Vladimir Putin Gave Russian ‘Hero’ Award To Skripal Poisoning Suspect, 2nd Suspect Led Ukraine Attack: Report


A suspect in the poisoning of a former Russian spy has been named as a highly decorated military doctor, after an investigative group discovered that the man’s grandmother had boasted that her grandson once shook hands with Russian President Vladimir Putin — and she had a photograph to prove it, according to The Guardian.

But the report has not been confirmed because the grandmother vanished from her small village in northern Russia on October 6, after the private investigative group Bellingcat announced that it would soon reveal the poisoning suspect’s true identity.

On March 4, former Russian spy Sergei Skripal, 66, and his daughter Yulia, 33, were attacked and poisoned near Skripal’s home in Salisbury, England. The ex-spy had been living there since he had turned against Russia and had begun working for British intelligence. Both Skripal and his daughter were badly injured but survived — along with 48 bystanders also exposed to the Russian-made nerve agent Novichok. The victims of the nerve agent also included a police officer who responded to the scene, according to the BBC.

Another British woman in the region, Dawn Sturgess, was inadvertently exposed to the nerve agent several months later. She died as a result, The Guardian reports.

Two men claiming to be merely Russian “tourists” were identified by British investigators, who also said that both men were undercover agents of the GRU, Russia’s military intelligence agency, according to CNN. The GRU is the same Russian spy agency named in indictments by Special Counsel Robert Mueller as carrying out the 2016 United States presidential election cyber attack, per CNN.

Suspects in the poisoning of ex-Russian spy Sergei Skripal, “Alexander Petrov” (l) and “Ruslan Boshirov” (r).

Bellingcat has identified both of the suspects — who traveled to the United Kingdom under the names Alexander Petrov and Ruslan Boshirov — as Russian military officers who have earlier been awarded the prestigious “Hero of Russia” medal by Russian President Vladimir Putin himself.

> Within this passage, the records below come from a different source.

-- ==== Sys2Proof/Machine/SearchEvents.lean ====
section
/-! DEFINITION. The expiries of the isolation search's timers (R140, R142, R144, R147). Each acts only in the
state whose timer it is (log entry 4). -/

namespace Sys2Proof.Machine

open Sys2Proof

/-- The phase timer stops. -/
def State.stopPhaseTimer (s : State) : State := s.modSearch fun c => { c with phaseTimer := none }

/-- The deadline timer stops. -/
def State.stopDeadline (s : State) : State := s.modSearch fun c => { c with deadline := none }

/-- Expiry of the settle timer: the settling wait is judged (R140). -/
def State.expireSettle (s : State) : State :=
  if s.search.state = .settling then
    s.atExpiry s.search.phaseTimer fun s => s.stopPhaseTimer.judgeSettling
  else s

/-- Expiry of the settle timer (R140). -/
def execSettleTimerExpiry (s : State) : Host.Outcome State Fault Refusal :=
  .next (s.occur State.expireSettle)

/-- The settling wait is met (R140). -/
def State.settlingMet (s : State) : Bool :=
  s.search.phaseTimer.isNone && s.allRead s.search.isolated 1

/-- Expiry of the settle deadline: with the wait not met the search ends with VALVE_FAULT for each isolated
section that does not read closed (R140). -/
def State.expireSettleDeadline (s : State) : State :=
  if s.search.state = .settling then
    s.atExpiry s.search.deadline fun s =>
      let s := s.stopDeadline
      if s.settlingMet then s.judgeSettling else s.valveFault (s.notReading s.search.isolated 1)
  else s

/-- Expiry of the settle deadline (R140). -/
def execSettleDeadlineExpiry (s : State) : Host.Outcome State Fault Refusal :=
  .next (s.occur State.expireSettleDeadline)

/-- Expiry of the observe timer: the observation window is judged (R142). -/
def State.expireObserve (s : State) : State :=
  if s.search.state = .observing then
    s.atExpiry s.search.phaseTimer fun s => s.stopPhaseTimer.judgeObservation
  else s

/-- Expiry of the observe timer (R142). -/
def execObserveTimerExpiry (s : State) : Host.Outcome State Fault Refusal :=
  .next (s.occur State.expireObserve)

/-- Expiry of the rest timer: the wait of RESTING or of SUSPENDED is judged (R144, R147). -/
def State.expireRest (s : State) : State :=
  if s.search.state = .resting ∨ s.search.state = .suspended then
    s.atExpiry s.search.phaseTimer fun s => s.stopPhaseTimer.judgeWait
  else s

/-- Expiry of the rest timer (R144, R147). -/
def execRestTimerExpiry (s : State) : Host.Outcome State Fault Refusal :=
  .next (s.occur State.expireRest)

/-- The rest wait is met (R144). -/
def State.restMet (s : State) : Bool := s.search.phaseTimer.isNone && s.allRead s.search.wait 0

/-- Expiry of the rest deadline: with the wait not met the search ends with VALVE_FAULT for each section of the
wait set that does not read open (R144). -/
def State.expireRestDeadline (s : State) : State :=
  if s.search.state = .resting then
    s.atExpiry s.search.deadline fun s =>
      let s := s.stopDeadline
      if s.restMet then s.judgeResting else s.valveFault (s.notReading s.search.wait 0)
  else s

/-- Expiry of the rest deadline (R144). -/
def execRestDeadlineExpiry (s : State) : Host.Outcome State Fault Refusal :=
  .next (s.occur State.expireRestDeadline)

end Sys2Proof.Machine
end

Bellingcat — a private U.K.-based group that uses open-source data and photographs such as images from social media to investigate various warfare and intelligence operations — said in September that it had identified “Boshirov” as, in reality, as Colonel Anatoliy Chepiga. Chepiga is a Russian military intelligence officer who, as The Independent reports, played “a key role” in a brutal Russian attack on a Ukrainian air base in Crimea in 2014, shortly before Russia annexed the territory.

On Tuesday, Bellingcat reported that the second suspect, “Petrov,” was actually a Russian military doctor, Alexander Mishkin, who was born in the tiny Russian village of Loyga. He was raised there by his grandmother — who remained in the village at least until three days ago when she disappeared. Her disappearance comes after Bellingcat said that it was about to reveal the poisoning suspects true identity, according to British media outlet, the Mirror.

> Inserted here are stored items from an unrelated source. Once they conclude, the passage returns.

-- ==== Sys2Proof/Machine/SectionRequests.lean ====
section
/-! DEFINITION. The section requests (chapter 1, R54): ENROL, AMEND, LOOKUP, FAN DEMAND, ACKNOWLEDGE TRIP and
RETIRE. Each owner answers a verdict; the link takes it. -/

namespace Sys2Proof.Machine

open Sys2Proof

/-- A section request: a subject of 24 or above is refused, and otherwise it names a slot (R8). -/
def onSlot (subject : Byte) (owner : Slot → Verdict) : Verdict :=
  if h : subject.toNat < 24 then owner ⟨subject.toNat, h⟩ else .no .badSubject

/-- The slot states that accept AMEND, FAN DEMAND, ACKNOWLEDGE TRIP and RETIRE (R8). -/
def ifInService (r : SectionRecord) (owner : Verdict) : Verdict :=
  match r.slot with
  | .vacant => .no .vacant
  | .starting | .live => owner
  | .retiring => .no .busy

/-- The search is not IDLE and its loop is a given one (R12, R71). -/
def State.searchIn (s : State) (l : LoopId) : Bool :=
  s.search.state != .idle && s.search.loopOf == some l

/-! ### ENROL -/

/-- The configuration an ENROL payload carries, after clamping (R4, R9); the loop field is checked before. -/
def enrolConfig (p : List Byte) : Clamped SectionConfig :=
  let qd := clampField 10 65000 (field16 p 1)
  let w := clampField 1 15 (field8 p 3)
  let h := clampField 0 1000 (field16 p 4)
  let iw := clampOrDefault 30000 1 4000000 (field32 p 6)
  let idf := clampOrDefault 120000 1 4000000 (field32 p 10)
  let it := clampOrDefault 600000 1 4000000 (field32 p 14)
  let pen := clampField 0 100 (field8 p 18)
  let grace := clampField 0 300 (field16 p 19)
  let emax := clampOrDefault 4 1 30 (field8 p 21)
  let rise := clampOrDefault 8 1 64 (field8 p 23)
  let fall := clampOrDefault 4 1 64 (field8 p 24)
  let mild := fieldLimits p 28
  let frost := fieldLimits p 33
  { value :=
      { loopOf := ⟨field8 p 0 % 4, Nat.mod_lt _ (by decide)⟩, designFlow := qd.value, weight := w.value,
        hardFloor := h.value, iWatch := iw.value, iDefend := idf.value, iTrip := it.value,
        penalty := pen.value, grace := grace.value, emax := emax.value,
        lowering := if field8 p 22 = 0 then .drop else .slew, riseStep := rise.value,
        fallStep := fall.value, valveNode := fieldNode p 25, gangFlag := fieldOn p 27,
        mild := mild.value, frost := frost.value }
    changed :=
      qd.changed || w.changed || h.changed || iw.changed || idf.changed || it.changed || pen.changed ||
        grace.changed || emax.changed || rise.changed || fall.changed || mild.changed || frost.changed }

/-- The orderings an enrolment must keep (R5). -/
def SectionConfig.ordered (c : SectionConfig) : Bool :=
  c.thresholdsOrdered && c.mild.ordered && c.frost.ordered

The two suspects were interviewed last month by the Russian state-run media outlet RT, as seen in the video below. In the interview, as the Washington Post reports, both men claimed to have visited the U.K. merely as “tourists.”

But the interview backfired with audiences, according to analysts Precious N. Chatterje-Doody and Rhys Crilley of the Reframing Russia research site.

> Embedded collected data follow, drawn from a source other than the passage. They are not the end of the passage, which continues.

-- ==== Sys2Proof/Machine/Core.lean ====
section
/-! DEFINITION. The machine, as the host's interface has it. -/

def Sys2Proof.core : Host.Core :=
  { State := Sys2Proof.Machine.State, Fault := Sys2Proof.Machine.Fault, Refusal := Sys2Proof.Machine.Refusal,
    step := Sys2Proof.Machine.step, reset := Sys2Proof.Machine.State.reset }
end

“Previous data show that RT viewers were generally skeptical of the official British account of the Skripal poisoning,” the analysts wrote. “But (the) interview with the suspects marked a dramatic change — the top 100 most-liked comments included many from viewers who felt the interview was ridiculous and that the suspects’ stories were implausible. Fully 74 percent were critical of the claims presented by the suspects.”